One Easter as I read through the story of the crucifixion, I spent several hours deliberating over the words of Christ when he cried in anguish from the cross, "My God, my God, why have you forsaken me?"
The idea that the Father would allow his Son to suffer the torture of crucifixion is beyond me--the humiliation of nakedness, the searing pain, the smell of blood and sweat, the agony of tears, the spit of drunken soldiers, the scorn of a laughing, jeering mob.
When the crowd thinned and the cowards took shelter from the lashing storm, Jesus was left alone. As tears mingled with blood on his battered face, he cried out to his Father--the one who had not once turned away from him in all of eternity. The reply was cold, unmoving silence.

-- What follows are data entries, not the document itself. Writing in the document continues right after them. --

/-- Link entry of a virtual link (R130). -/
def linkEntry (h : List Byte) (i : Nat) : BitVec 32 := BitVec.ofNat 32 (num h (0xA0 + 4 * i) 4)
/-- VALID of a link entry: the image declares the link. -/
def linkValid (h : List Byte) (i : Nat) : Bool := decide (i < 24) && (linkEntry h i).getLsbD 31
/-- Barn entry of a virtual barn (R130). -/
def barnEntry (h : List Byte) (v : Nat) : Nat := num h (0x100 + 2 * v) 2
/-- BUDGET of a virtual barn. -/
def hBudget (h : List Byte) (v : Nat) : Nat := barnEntry h v % 4096
/-- FOURSTATE of a virtual barn. -/
def hFour (h : List Byte) (v : Nat) : Bool := (barnEntry h v).testBit 15
/-- The virtual barns the image uses, ascending. -/
def usedBarns (h : List Byte) : List Nat := (List.range 96).filter (hUsed h)
/-- The virtual links the image declares, ascending. -/
def usedLinks (h : List Byte) : List Nat := (List.range 24).filter (linkValid h)

/-- Activity cap per barn and step of an operating mode (R136). -/
def modeCap (mode : Nat) : Nat := if mode = 0 then 1536 else 1152

/-- A link entry in range (R130, R131). -/
def linkOk (h : List Byte) (i : Nat) : Bool :=
  let e := linkEntry h i
  fld e 11 7 == 0 && (!e.getLsbD 31 || (fld e 0 11 != 0 && decide (fld e 0 11 ≤ 1040) && fld e 23 8 != hChip h
    && decide (fld e 18 5 ≤ 23)))

/-- A barn entry in range (R131). -/
def barnOk (h : List Byte) (v : Nat) : Bool :=
  barnEntry h v / 4096 % 8 == 0 && (if hUsed h v then decide (hBudget h v ≤ modeCap (hOpmode h)) else barnEntry h v == 0)

/-- The contract section in range (R131, R74). The range of CTREE is the one R130 gives (log 28). -/
def contractOk (h : List Byte) : Bool :=
  num h 0x80 2 == 1 && decide (64 ≤ hDepth h) && decide (hDepth h ≤ 1024) && hDepth h % 16 == 0
    && decide (hOpmode h ≤ 2) && decide (num h 0x86 1 < 4) && zeroAt h 0x8E 2 && zeroAt h 0x9C 4
    && (List.range 24).all (linkOk h) && (List.range 96).all (barnOk h)
    && (if hMulti h then decide (1 ≤ hCtree h) && decide (hCtree h ≤ 1040) && usedLinks h != []
        else hChip h == 0 && hCtree h == 0 && usedLinks h == [])
    && decide (hCalls h ≤ 16384) && decide (hMwrs h ≤ 16384)

/-- Latency table IDs a stepping accepts, bit n for ID n (R140, R144). -/
def latAccepted (stepping : Byte) : Nat := if stepping = 0xA1 then 0x02 else 0x06

/-- LATENCY_MISMATCH with its detail (R140, R144). -/
def latErr (stepping : Byte) (h : List Byte) : LoadErr :=
  { report := repLatency, code := 0x0C, detail := latAccepted stepping * 2 ^ 8 + hLattab h }

/-- The declared latency table is accepted (R140). -/
def latOk (stepping : Byte) (h : List Byte) : Bool :=
  decide (hLattab h < 3) && (latAccepted stepping).testBit (hLattab h)

/-- The largest BUDGET of a used barn (R137). -/
def maxBudget (h : List Byte) : Nat := (usedBarns h).foldl (fun n v => Nat.max n (hBudget h v)) 0

/-! ### Placement -/

/-- What the 160-byte placement descriptor must satisfy by itself (R348). -/
def descrOk (d : List Byte) : Bool :=
  decide (num d 0 1 ≤ 2) && decide (num d 1 1 ≤ 1) && zeroAt d 2 14 && zeroAt d 0x7C 4 && zeroAt d 0x98 8
    && (num d 0 1 != 1 || (slice d 0x10 96).all fun b => decide (b.toNat ≤ 95) || b == 0xFF)
    && (num d 1 1 != 1 || (slice d 0x80 24).all fun b => decide (b.toNat ≤ 23) || b == 0xFF)

/-- The enabled physical barns of a quadrant that a mask does not exclude, ascending. -/
def openBarns (barns excl : BitVec 96) (q : Nat) : List Nat :=
  (List.range 24).filterMap fun i => if barns.getLsbD (24 * q + i) && !excl.getLsbD (24 * q + i) then some (24 * q + i) else none

/-- The default placement, with a mask: in each quadrant the used virtual barns onto the enabled physical ones, both
ascending (R122, R123). -/
def placeDefault (barns excl : BitVec 96) (h : List Byte) : List (Nat × Nat) :=
  (List.range 4).flatMap fun q => ((usedBarns h).filter fun v => v / 24 == q).zip (openBarns barns excl q)

/-- The explicit placement. -/
def placeExplicit (d h : List Byte) : List (Nat × Nat) := (usedBarns h).map fun v => (v, num d (0x10 + v) 1)

/-- An explicit placement is legal: enabled barns, one to one, quadrants kept whole and apart (R123). -/
def explicitOk (barns : BitVec 96) (l : List (Nat × Nat)) : Bool :=
  l.all (fun e => decide (e.2 < 96) && barns.getLsbD e.2)
    && l.all fun a => l.all fun b => (a.1 == b.1) == (a.2 == b.2) && (a.1 / 24 == b.1 / 24) == (a.2 / 24 == b.2 / 24)

/-- Some virtual quadrant uses more barns than its physical quadrant can take (R4). -/
def gridFails (barns excl : BitVec 96) (h : List Byte) : Bool :=
  (List.range 4).any fun q => decide ((openBarns barns excl q).length < ((usedBarns h).filter fun v => v / 24 == q).length)

/-- The placement of an image under a descriptor, if any; the checks 7 and 8 of the table Check order. -/
def placement (barns : BitVec 96) (d : Option (List Byte)) (h : List Byte) : Except LoadErr (List (Nat × Nat)) :=
  match d with
  | none => if gridFails barns 0 h then .error (plainErr repGrid) else .ok (placeDefault barns 0 h)
  | some d =>
    if !descrOk d then .error (plainErr repPlacement)
    else if num d 0 1 = 1 then
      if explicitOk barns (placeExplicit d h) then .ok (placeExplicit d h) else .error (plainErr repPlacement)
    else
      let excl := if num d 0 1 = 2 then BitVec.ofNat 96 (num d 0x70 12) else 0
      if gridFails barns excl h then .error (plainErr repGrid) else .ok (placeDefault barns excl h)

/-- The physical barn of a virtual one in a placement. -/
def physIn (pl : List (Nat × Nat)) (v : Nat) : Option Nat := (pl.find? fun e => e.1 == v).map fun e => e.2

/-! ### Memory models -/

/-- The golden region: its base and its size in KiB (R174, R349). -/
def goldenStart : Nat := 0x10000000
def goldenKib : Nat := 1277952
/-- First byte after the golden region, where the models begin (R220, R349). -/
def modelStart : Nat := 0x5E000000
/-- The shadow region of a DRAM size: its top 1 GiB (R349). -/
def shadowStart (size : Nat) : Nat := size - 2 ^ 30

/-- The models of an image with their bases, ascending (R220). -/
def modelsFrom (h : List Byte) (base : Nat) : List Nat → List (Nat × Nat)
  | [] => []
  | m :: ms =>
    if modelLog h m = 0 then modelsFrom h base ms
    else (m, base) :: modelsFrom h (base + 8 * 2 ^ modelLog h m) ms

/-- `modelsFrom` for all 256 models. -/
def modelList (h : List Byte) : List (Nat × Nat) := modelsFrom h modelStart (List.range 256)

/-- The first model that does not fit below the shadow region (R220, R349). -/
def modelMisfit (size : Nat) (h : List Byte) : Option Nat :=
  ((modelList h).find? fun e => decide (shadowStart size < e.2 + 8 * 2 ^ modelLog h e.1)).map fun e => e.1

/-! ### Paddock frames -/

/-- The first failing field of a list of (offset, cause, fails). -/
def firstBad (l : List (Nat × Nat × Bool)) : Option (Nat × Nat) := (l.find? fun e => e.2.2).map fun e => (e.2.1, e.1)

/-- A wire whose place a target I/O input or a gateway signal takes: its sending multiplexer must hold code 0 (R325).
`w`: the leaving wire of the cluster at (region, row, col). -/
def replacedWire (region row col w : Nat) : Bool :=
  (col == 0 && region != 0 && w == 24 && row % 3 == 0 && decide (row / 3 < 40))
    || (col == 11 && region != 7 && (w == 1 || ((w == 2 || w == 3) && row == 0)))

/-- Field checks of a cluster frame in the order of their offsets (R310 to R313, R325). -/
def clusterBad (region row col : Nat) (f : List Byte) : Option (Nat × Nat) :=
  let n := bytesNat f
  let g (lo w : Nat) : Nat := n / 2 ^ lo % 2 ^ w
  let cell (t : Nat) : List (Nat × Nat × Bool) :=
    let o := 1024 + 16 * t
    let wide := g (o + 11) 2
    [(o, 4, g o 2 == 3), (o + 2, 4, g (o + 2) 2 == 3),
     (o + 11, 3, wide == 3 || (wide == 1 && t % 4 != 3) || (wide == 2 && t % 8 != 7) || (wide != 0 && g (o + 10) 1 == 1)),
     (o + 13, 1, g (o + 13) 3 != 0)]
  let codes (lo w k top : Nat) : List (Nat × Nat × Bool) :=
    (List.range k).map fun i => (lo + w * i, 0, decide (top < g (lo + w * i) w))
  let wires : List (Nat × Nat × Bool) := (List.range 48).map fun i =>
    let c := g (2522 + 7 * i) 7
    (2522 + 7 * i, if 64 < c then 0 else 6, decide (64 < c) || (replacedWire region row col i && c != 0))
  firstBad ((List.range 16).flatMap cell ++ codes 1280 5 2 17 ++ codes 1290 7 144 96 ++ codes 2298 7 32 64 ++ wires
    ++ codes 2858 10 2 (if col = 0 then 768 else 0) ++ [(2878, 1, decide (2 ^ 2878 ≤ n))])

/-- Field checks of the other frames (R317, R318, R320, R322, R324). -/
def smallBad (kind index : Nat) (f : List Byte) : Option (Nat × Nat) :=
  let g (lo w : Nat) : Nat := frameFld f lo w
  if kind = 1 then
    firstBad [(3, 0, decide (17 < g 3 5)), (8, 0, decide (17 < g 8 5)),
      (13, 4, g 13 13 == 0 || decide (blkDepth f < g 13 13)), (26, 4, decide (blkDepth f ≤ g 26 13)), (40, 1, g 40 88 != 0)]
  else if kind = 3 then
    firstBad [(2, 4, g 2 2 == 3), (6, 4, g 6 2 == 3), (8, 0, decide (17 < g 8 5)), (13, 1, g 13 51 != 0)]
  else if kind = 4 then
    if index = 0 then firstBad [(0, 0, decide (20 < g 0 5)), (5, 0, decide (20 < g 5 5))]
    else firstBad [(0, 0, decide (41 < g 0 6))]
  else if kind = 5 then firstBad [(0, 0, decide (17 < g 0 5)), (5, 0, decide (17 < g 5 5)), (12, 1, g 12 52 != 0)]
  else none

/-- FORMAT, KIND, REGION and INDEX of a frame address (R314). -/
def fFormat (a : Nat) : Nat := a / 2 ^ 28
def fKind (a : Nat) : Nat := a / 2 ^ 24 % 16
def fRegion (a : Nat) : Nat := a / 2 ^ 21 % 8
def fIndex (a : Nat) : Nat := a % 2 ^ 21

/-- A legal frame address (R314, R331). -/
def frameAddrOk (a : Nat) : Bool :=
  let old := fFormat a == 1
  (old || fFormat a == 2) && (match fKind a with
    | 0 => decide (fIndex a < if old then 768 else 1536)
    | 1 => decide (fIndex a < if old then 8 else 12)
    | 2 => decide (fIndex a < if old then 8 else 12)
    | 3 => decide (fIndex a < 40)
    | 4 => fIndex a == 0 || (!old && decide (fIndex a ≤ 16) && fRegion a == 0)
    | 5 => fIndex a == 0
    | _ => false)

/-- Length of a frame in bytes (R314). -/
def frameLen (kind : Nat) : Nat := [512, 16, 4608, 8, 8, 8].getD kind 0

/-- A paddock frame's first failing check: cause and bit offset (R315). `fmt`: FORMAT of the image's earlier frames. -/
def frameBad (fmt : Option Nat) (a : Nat) (f : List Byte) : Option (Nat × Nat) :=
  if !frameAddrOk a then some (2, 0)
  else if fmt.any (· != fFormat a) then some (5, 0)
  else if f.length ≠ frameLen (fKind a) then some (4, 0)
  else if fKind a = 0 then clusterBad (fRegion a) (fIndex a / 12) (fIndex a % 12) f
  else smallBad (fKind a) (fIndex a) f

/-! ### Frame records -/

/-- A frame record (R344). -/
structure Rec where
  type   : Nat
  vbarn  : Nat
  stall  : Nat
  proc   : Nat
  index  : Nat
  paddr  : Nat
  data   : List Byte
deriving DecidableEq, Repr

/-- The first record of a stream and the rest, once the stream holds it whole. -/
def takeRec (l : List Byte) : Option (Rec × List Byte) :=
  let len := num l 8 4
  let whole := 16 + (len + 7) / 8 * 8
  if l.length < 16 ∨ l.length < whole then none
  else some (⟨num l 0 1, num l 1 1, num l 2 1, num l 3 1, num l 4 4, num l 12 4, slice l 16 len⟩, l.drop whole)

/-- First 4 bytes of a record's header. -/
def Rec.head (r : Rec) : Nat := r.type + r.vbarn * 2 ^ 8 + r.stall * 2 ^ 16 + r.proc * 2 ^ 24

/-- What the records are checked against: the header whose contract is in force, the MODELS of the full image, and the
region of a partial image: RBARNS and RPDK. -/
structure Ctx where
  hdr    : List Byte
  models : List Byte
  region : Option (BitVec 96 × BitVec 8)
deriving DecidableEq, Repr

/-- A receive-track source entry that R110 admits. -/
def srcOk (h : List Byte) (e : Nat) : Bool := e / 64 % 4 == 0 && (!e.testBit 15 || hUsed h (e / 256 % 128))

/-- A link slot map entry that R113 admits. -/
def slotOk (h : List Byte) (e : Nat) : Bool :=
  let kind := e / 2 ^ 14
  e / 2 ^ 12 % 4 == 0 && (kind != 1 || (decide (e % 128 ≤ 79) && linkValid h (e / 128 % 32)))
    && (kind != 2 || e / 2 ^ 10 % 16 == 0)

/-- A receive-map position that R118 admits, of 24 bits. -/
def rmapOk (h : List Byte) (e : Nat) : Bool :=
  let kind := e / 2 ^ 22
  decide (kind < 3) && (kind != 1 || e / 2 ^ 10 % 2 ^ 12 == 0)
    && (kind != 2 || (linkValid h (e / 2 ^ 17 % 32) && decide (e / 2 ^ 7 % 2 ^ 10 < hDepth h) && decide (e % 128 ≤ 79)))

/-- A shed bank declaration that R508 admits. -/
def declOk (d : List Byte) : Bool :=
  (List.range 4).all fun n =>
    let o := num d (4 + n) 1
    if (num d 0 4).testBit (8 * n + 7) then
      decide (o ≤ 3) || (decide (0x10 ≤ o) && decide (o ≤ 0x1F))
    else o == 0

/-- A record of a type other than 0x10 in range (R345, R22, R110, R113, R118, R508). -/
def recOk (h : List Byte) (r : Rec) : Bool :=
  let n := r.data.length
  let noProc := r.stall == 0 && r.proc == 0
  let inStall := decide (r.stall < 32) && decide (r.proc < 48)
  hUsed h r.vbarn && r.paddr == 0 && (match r.type with
    | 1 => inStall && n % 8 == 0 && decide (r.index + n / 8 ≤ 1024)
        && (entries 8 r.data).zipIdx.all fun e => decide (r.index + e.2 < hDepth h) || e.1 == 0
    | 2 => noProc && n % 2 == 0 && decide (r.index + n / 2 ≤ 4096)
    | 3 => noProc && n % 16 == 0 && decide (r.index + n / 16 ≤ 1024)
    | 4 => noProc && n % 2 == 0 && decide (r.index + n / 2 ≤ 64) && (entries 2 r.data).all (srcOk h)
    | 5 => noProc && n % 2 == 0 && decide (r.index + n / 2 ≤ 4096) && (entries 2 r.data).all (slotOk h)
    | 6 => inStall && n % 4 == 0 && decide (r.index + n / 4 ≤ 64)
        && (entries 4 r.data).all fun e => decide (e < 2 ^ 24) && rmapOk h e
    | 7 => inStall && r.index == 0 && n == 32
    | 8 => r.stall == 0 && decide (r.proc < 4) && n % 8 == 0 && decide (r.index + n / 8 ≤ 32768)
    | 9 => noProc && r.index == 0 && n == 8 && declOk r.data
    | _ => false)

In those horrible moments God himself poured
the judgment for our sins upon Jesus. Every
sin imaginable: lusting and lying, cheating and coveting, murder and hypocrisy, cruelty and deceit. Of course, Christ had never been guilty of any of those sins. But we are. And every one of your sins and mine was racked up on his account right there on that cross. As the prophet testified:
Surely he has borne our griefs and carried our sorrows. . . .
But he was pierced for our transgressions; he was crushed for our iniquities; upon him was the chastisement that brought us peace, and with his wounds we are healed.
All we like sheep have gone astray;
we have turned--every one--to his own way; and the Lord has laid on him the iniquity of us all. (Isaiah 53:4-6)
So where was God's goodness in treating Christ so?
Where was the Father's kindness in turning his back on his only Son while Jesus cried out in horror and grief?
On that terrible, wonderful day, God's goodness and kindness were directed toward you. God forsook his own Son so that he would never have to forsake you! And because of those dark hours two thousand years ago, God can say to you and me,
"I will never leave you. I will never forsake you."
As I pondered that amazing thought, I felt ashamed. The goodness of God was indeed leading me to repentance. To think that God's anger for my sins was poured out on Christ--and that he has no anger left for me!
You know what that makes me want to do? Praise him. Thank him. Honor him. Obey him with all my heart and soul and mind.
Unlike Christ, I will never have to agonize over separation from my Father. And neither will you. God poured the full measure of his wrath--the terrors of eternal hell--on his own Son so that you and I could be adopted into his very family. That's how much he loves you. And me.